/-! ## post -/

@[simp] theorem State.post_now (s : State) (t : Nat) (i : Instr) : (s.post t i).now = s.now := rfl
@[simp] theorem State.post_phase (s : State) (t : Nat) (i : Instr) : (s.post t i).phase = s.phase := rfl
@[simp] theorem State.post_agenda (s : State) (t : Nat) (i : Instr) : (s.post t i).agenda = s.agenda := rfl
@[simp] theorem State.post_cur (s : State) (t : Nat) (i : Instr) : (s.post t i).cur = s.cur := rfl
@[simp] theorem State.post_inputs (s : State) (t : Nat) (i : Instr) : (s.post t i).inputs = s.inputs := rfl
@[simp] theorem State.post_freeCtr (s : State) (t : Nat) (i : Instr) : (s.post t i).freeCtr = s.freeCtr := rfl
@[simp] theorem State.post_nextId (s : State) (t : Nat) (i : Instr) : (s.post t i).nextId = s.nextId := rfl
@[simp] theorem State.post_powered (s : State) (t : Nat) (i : Instr) : (s.post t i).powered = s.powered := rfl
@[simp] theorem State.post_rails (s : State) (t : Nat) (i : Instr) : (s.post t i).rails = s.rails := rfl
@[simp] theorem State.post_selfRefresh (s : State) (t : Nat) (i : Instr) : (s.post t i).selfRefresh = s.selfRefresh := rfl
@[simp] theorem State.post_mem (s : State) (t : Nat) (i : Instr) : (s.post t i).mem = s.mem := rfl
@[simp] theorem State.post_tags (s : State) (t : Nat) (i : Instr) : (s.post t i).tags = s.tags := rfl
@[simp] theorem State.post_lineKeys (s : State) (t : Nat) (i : Instr) : (s.post t i).lineKeys = s.lineKeys := rfl
@[simp] theorem State.post_dramSlots (s : State) (t : Nat) (i : Instr) : (s.post t i).dramSlots = s.dramSlots := rfl
@[simp] theorem State.post_crown (s : State) (t : Nat) (i : Instr) : (s.post t i).crown = s.crown := rfl
@[simp] theorem State.post_ptime (s : State) (t : Nat) (i : Instr) : (s.post t i).ptime = s.ptime := rfl
@[simp] theorem State.post_dies (s : State) (t : Nat) (i : Instr) : (s.post t i).dies = s.dies := rfl
@[simp] theorem State.post_cores (s : State) (t : Nat) (i : Instr) : (s.post t i).cores = s.cores := rfl
@[simp] theorem State.post_lanes (s : State) (t : Nat) (i : Instr) : (s.post t i).lanes = s.lanes := rfl
@[simp] theorem State.post_conts (s : State) (t : Nat) (i : Instr) : (s.post t i).conts = s.conts := rfl
@[simp] theorem State.post_resident (s : State) (t : Nat) (i : Instr) : (s.post t i).resident = s.resident := rfl
@[simp] theorem State.post_works (s : State) (t : Nat) (i : Instr) : (s.post t i).works = s.works := rfl
@[simp] theorem State.post_tset (s : State) (t : Nat) (i : Instr) : (s.post t i).tset = s.tset := rfl
@[simp] theorem State.post_keyGens (s : State) (t : Nat) (i : Instr) : (s.post t i).keyGens = s.keyGens := rfl
@[simp] theorem State.post_spaces (s : State) (t : Nat) (i : Instr) : (s.post t i).spaces = s.spaces := rfl
@[simp] theorem State.post_bufs (s : State) (t : Nat) (i : Instr) : (s.post t i).bufs = s.bufs := rfl
@[simp] theorem State.post_trees (s : State) (t : Nat) (i : Instr) : (s.post t i).trees = s.trees := rfl
@[simp] theorem State.post_elastics (s : State) (t : Nat) (i : Instr) : (s.post t i).elastics = s.elastics := rfl
@[simp] theorem State.post_queues (s : State) (t : Nat) (i : Instr) : (s.post t i).queues = s.queues := rfl
@[simp] theorem State.post_modeReqs (s : State) (t : Nat) (i : Instr) : (s.post t i).modeReqs = s.modeReqs := rfl
@[simp] theorem State.post_stream (s : State) (t : Nat) (i : Instr) : (s.post t i).stream = s.stream := rfl
@[simp] theorem State.post_ioLast (s : State) (t : Nat) (i : Instr) : (s.post t i).ioLast = s.ioLast := rfl
@[simp] theorem State.post_pends (s : State) (t : Nat) (i : Instr) : (s.post t i).pends = s.pends := rfl
@[simp] theorem State.post_lnchBuf (s : State) (t : Nat) (i : Instr) : (s.post t i).lnchBuf = s.lnchBuf := rfl
@[simp] theorem State.post_mail (s : State) (t : Nat) (i : Instr) : (s.post t i).mail = s.mail := rfl
@[simp] theorem State.post_faults (s : State) (t : Nat) (i : Instr) : (s.post t i).faults = s.faults := rfl
@[simp] theorem State.post_flips (s : State) (t : Nat) (i : Instr) : (s.post t i).flips = s.flips := rfl
@[simp] theorem State.post_groups (s : State) (t : Nat) (i : Instr) : (s.post t i).groups = s.groups := rfl
@[simp] theorem State.post_rounds (s : State) (t : Nat) (i : Instr) : (s.post t i).rounds = s.rounds := rfl
@[simp] theorem State.post_flits (s : State) (t : Nat) (i : Instr) : (s.post t i).flits = s.flits := rfl
@[simp] theorem State.post_lateData (s : State) (t : Nat) (i : Instr) : (s.post t i).lateData = s.lateData := rfl
@[simp] theorem State.post_applied (s : State) (t : Nat) (i : Instr) : (s.post t i).applied = s.applied := rfl
@[simp] theorem State.post_tagNext (s : State) (t : Nat) (i : Instr) : (s.post t i).tagNext = s.tagNext := rfl
@[simp] theorem State.post_fq (s : State) (t : Nat) (i : Instr) : (s.post t i).fq = s.fq := rfl
@[simp] theorem State.post_nq (s : State) (t : Nat) (i : Instr) : (s.post t i).nq = s.nq := rfl
@[simp] theorem State.post_rq (s : State) (t : Nat) (i : Instr) : (s.post t i).rq = s.rq := rfl
@[simp] theorem State.post_generation (s : State) (t : Nat) (i : Instr) : (s.post t i).generation = s.generation := rfl
@[simp] theorem State.post_heldStores (s : State) (t : Nat) (i : Instr) : (s.post t i).heldStores = s.heldStores := rfl
@[simp] theorem State.post_dmas (s : State) (t : Nat) (i : Instr) : (s.post t i).dmas = s.dmas := rfl
@[simp] theorem State.post_memOff (s : State) (t : Nat) (i : Instr) : (s.post t i).memOff = s.memOff := rfl
@[simp] theorem State.post_answers (s : State) (t : Nat) (i : Instr) : (s.post t i).answers = s.answers := rfl
@[simp] theorem State.post_sleeping (s : State) (t : Nat) (i : Instr) : (s.post t i).sleeping = s.sleeping := rfl
@[simp] theorem State.post_trains (s : State) (t : Nat) (i : Instr) : (s.post t i).trains = s.trains := rfl
@[simp] theorem State.post_linkLast (s : State) (t : Nat) (i : Instr) : (s.post t i).linkLast = s.linkLast := rfl
@[simp] theorem State.post_drams (s : State) (t : Nat) (i : Instr) : (s.post t i).drams = s.drams := rfl
@[simp] theorem State.post_fns (s : State) (t : Nat) (i : Instr) : (s.post t i).fns = s.fns := rfl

> _Problem requirements_: Each line above is to be repeated exactly.

> _Task answer_:
/-! ## post -/

@[simp] theorem State.post_now (s : State) (t : Nat) (i : Instr) : (s.post t i).now = s.now := rfl
@[simp] theorem State.post_phase (s : State) (t : Nat) (i : Instr) : (s.post t i).phase = s.phase := rfl
@[simp] theorem State.post_agenda (s : State) (t : Nat) (i : Instr) : (s.post t i).agenda = s.agenda := rfl
@[simp] theorem State.post_cur (s : State) (t : Nat) (i : Instr) : (s.post t i).cur = s.cur := rfl
@[simp] theorem State.post_inputs (s : State) (t : Nat) (i : Instr) : (s.post t i).inputs = s.inputs := rfl
@[simp] theorem State.post_freeCtr (s : State) (t : Nat) (i : Instr) : (s.post t i).freeCtr = s.freeCtr := rfl
@[simp] theorem State.post_nextId (s : State) (t : Nat) (i : Instr) : (s.post t i).nextId = s.nextId := rfl
@[simp] theorem State.post_powered (s : State) (t : Nat) (i : Instr) : (s.post t i).powered = s.powered := rfl
@[simp] theorem State.post_rails (s : State) (t : Nat) (i : Instr) : (s.post t i).rails = s.rails := rfl
@[simp] theorem State.post_selfRefresh (s : State) (t : Nat) (i : Instr) : (s.post t i).selfRefresh = s.selfRefresh := rfl
@[simp] theorem State.post_mem (s : State) (t : Nat) (i : Instr) : (s.post t i).mem = s.mem := rfl
@[simp] theorem State.post_tags (s : State) (t : Nat) (i : Instr) : (s.post t i).tags = s.tags := rfl
@[simp] theorem State.post_lineKeys (s : State) (t : Nat) (i : Instr) : (s.post t i).lineKeys = s.lineKeys := rfl
@[simp] theorem State.post_dramSlots (s : State) (t : Nat) (i : Instr) : (s.post t i).dramSlots = s.dramSlots := rfl
@[simp] theorem State.post_crown (s : State) (t : Nat) (i : Instr) : (s.post t i).crown = s.crown := rfl
@[simp] theorem State.post_ptime (s : State) (t : Nat) (i : Instr) : (s.post t i).ptime = s.ptime := rfl
@[simp] theorem State.post_dies (s : State) (t : Nat) (i : Instr) : (s.post t i).dies = s.dies := rfl
@[simp] theorem State.post_cores (s : State) (t : Nat) (i : Instr) : (s.post t i).cores = s.cores := rfl
@[simp] theorem State.post_lanes (s : State) (t : Nat) (i : Instr) : (s.post t i).lanes = s.lanes := rfl
@[simp] theorem State.post_conts (s : State) (t : Nat) (i : Instr) : (s.post t i).conts = s.conts := rfl
@[simp] theorem State.post_resident (s : State) (t : Nat) (i : Instr) : (s.post t i).resident = s.resident := rfl
@[simp] theorem State.post_works (s : State) (t : Nat) (i : Instr) : (s.post t i).works = s.works := rfl
@[simp] theorem State.post_tset (s : State) (t : Nat) (i : Instr) : (s.post t i).tset = s.tset := rfl
@[simp] theorem State.post_keyGens (s : State) (t : Nat) (i : Instr) : (s.post t i).keyGens = s.keyGens := rfl
@[simp] theorem State.post_spaces (s : State) (t : Nat) (i : Instr) : (s.post t i).spaces = s.spaces := rfl
@[simp] theorem State.post_bufs (s : State) (t : Nat) (i : Instr) : (s.post t i).bufs = s.bufs := rfl
@[simp] theorem State.post_trees (s : State) (t : Nat) (i : Instr) : (s.post t i).trees = s.trees := rfl
@[simp] theorem State.post_elastics (s : State) (t : Nat) (i : Instr) : (s.post t i).elastics = s.elastics := rfl
@[simp] theorem State.post_queues (s : State) (t : Nat) (i : Instr) : (s.post t i).queues = s.queues := rfl
@[simp] theorem State.post_modeReqs (s : State) (t : Nat) (i : Instr) : (s.post t i).modeReqs = s.modeReqs := rfl
@[simp] theorem State.post_stream (s : State) (t : Nat) (i : Instr) : (s.post t i).stream = s.stream := rfl
@[simp] theorem State.post_ioLast (s : State) (t : Nat) (i : Instr) : (s.post t i).ioLast = s.ioLast := rfl
@[simp] theorem State.post_pends (s : State) (t : Nat) (i : Instr) : (s.post t i).pends = s.pends := rfl
@[simp] theorem State.post_lnchBuf (s : State) (t : Nat) (i : Instr) : (s.post t i).lnchBuf = s.lnchBuf := rfl
@[simp] theorem State.post_mail (s : State) (t : Nat) (i : Instr) : (s.post t i).mail = s.mail := rfl
@[simp] theorem State.post_faults (s : State) (t : Nat) (i : Instr) : (s.post t i).faults = s.faults := rfl
@[simp] theorem State.post_flips (s : State) (t : Nat) (i : Instr) : (s.post t i).flips = s.flips := rfl
@[simp] theorem State.post_groups (s : State) (t : Nat) (i : Instr) : (s.post t i).groups = s.groups := rfl
@[simp] theorem State.post_rounds (s : State) (t : Nat) (i : Instr) : (s.post t i).rounds = s.rounds := rfl
@[simp] theorem State.post_flits (s : State) (t : Nat) (i : Instr) : (s.post t i).flits = s.flits := rfl
@[simp] theorem State.post_lateData (s : State) (t : Nat) (i : Instr) : (s.post t i).lateData = s.lateData := rfl
@[simp] theorem State.post_applied (s : State) (t : Nat) (i : Instr) : (s.post t i).applied = s.applied := rfl
@[simp] theorem State.post_tagNext (s : State) (t : Nat) (i : Instr) : (s.post t i).tagNext = s.tagNext := rfl
@[simp] theorem State.post_fq (s : State) (t : Nat) (i : Instr) : (s.post t i).fq = s.fq := rfl
@[simp] theorem State.post_nq (s : State) (t : Nat) (i : Instr) : (s.post t i).nq = s.nq := rfl
@[simp] theorem State.post_rq (s : State) (t : Nat) (i : Instr) : (s.post t i).rq = s.rq := rfl
@[simp] theorem State.post_generation (s : State) (t : Nat) (i : Instr) : (s.post t i).generation = s.generation := rfl
@[simp] theorem State.post_heldStores (s : State) (t : Nat) (i : Instr) : (s.post t i).heldStores = s.heldStores := rfl
@[simp] theorem State.post_dmas (s : State) (t : Nat) (i : Instr) : (s.post t i).dmas = s.dmas := rfl
@[simp] theorem State.post_memOff (s : State) (t : Nat) (i : Instr) : (s.post t i).memOff = s.memOff := rfl
@[simp] theorem State.post_answers (s : State) (t : Nat) (i : Instr) : (s.post t i).answers = s.answers := rfl
@[simp] theorem State.post_sleeping (s : State) (t : Nat) (i : Instr) : (s.post t i).sleeping = s.sleeping := rfl
@[simp] theorem State.post_trains (s : State) (t : Nat) (i : Instr) : (s.post t i).trains = s.trains := rfl
@[simp] theorem State.post_linkLast (s : State) (t : Nat) (i : Instr) : (s.post t i).linkLast = s.linkLast := rfl
@[simp] theorem State.post_drams (s : State) (t : Nat) (i : Instr) : (s.post t i).drams = s.drams := rfl
@[simp] theorem State.post_fns (s : State) (t : Nat) (i : Instr) : (s.post t i).fns = s.fns := rfl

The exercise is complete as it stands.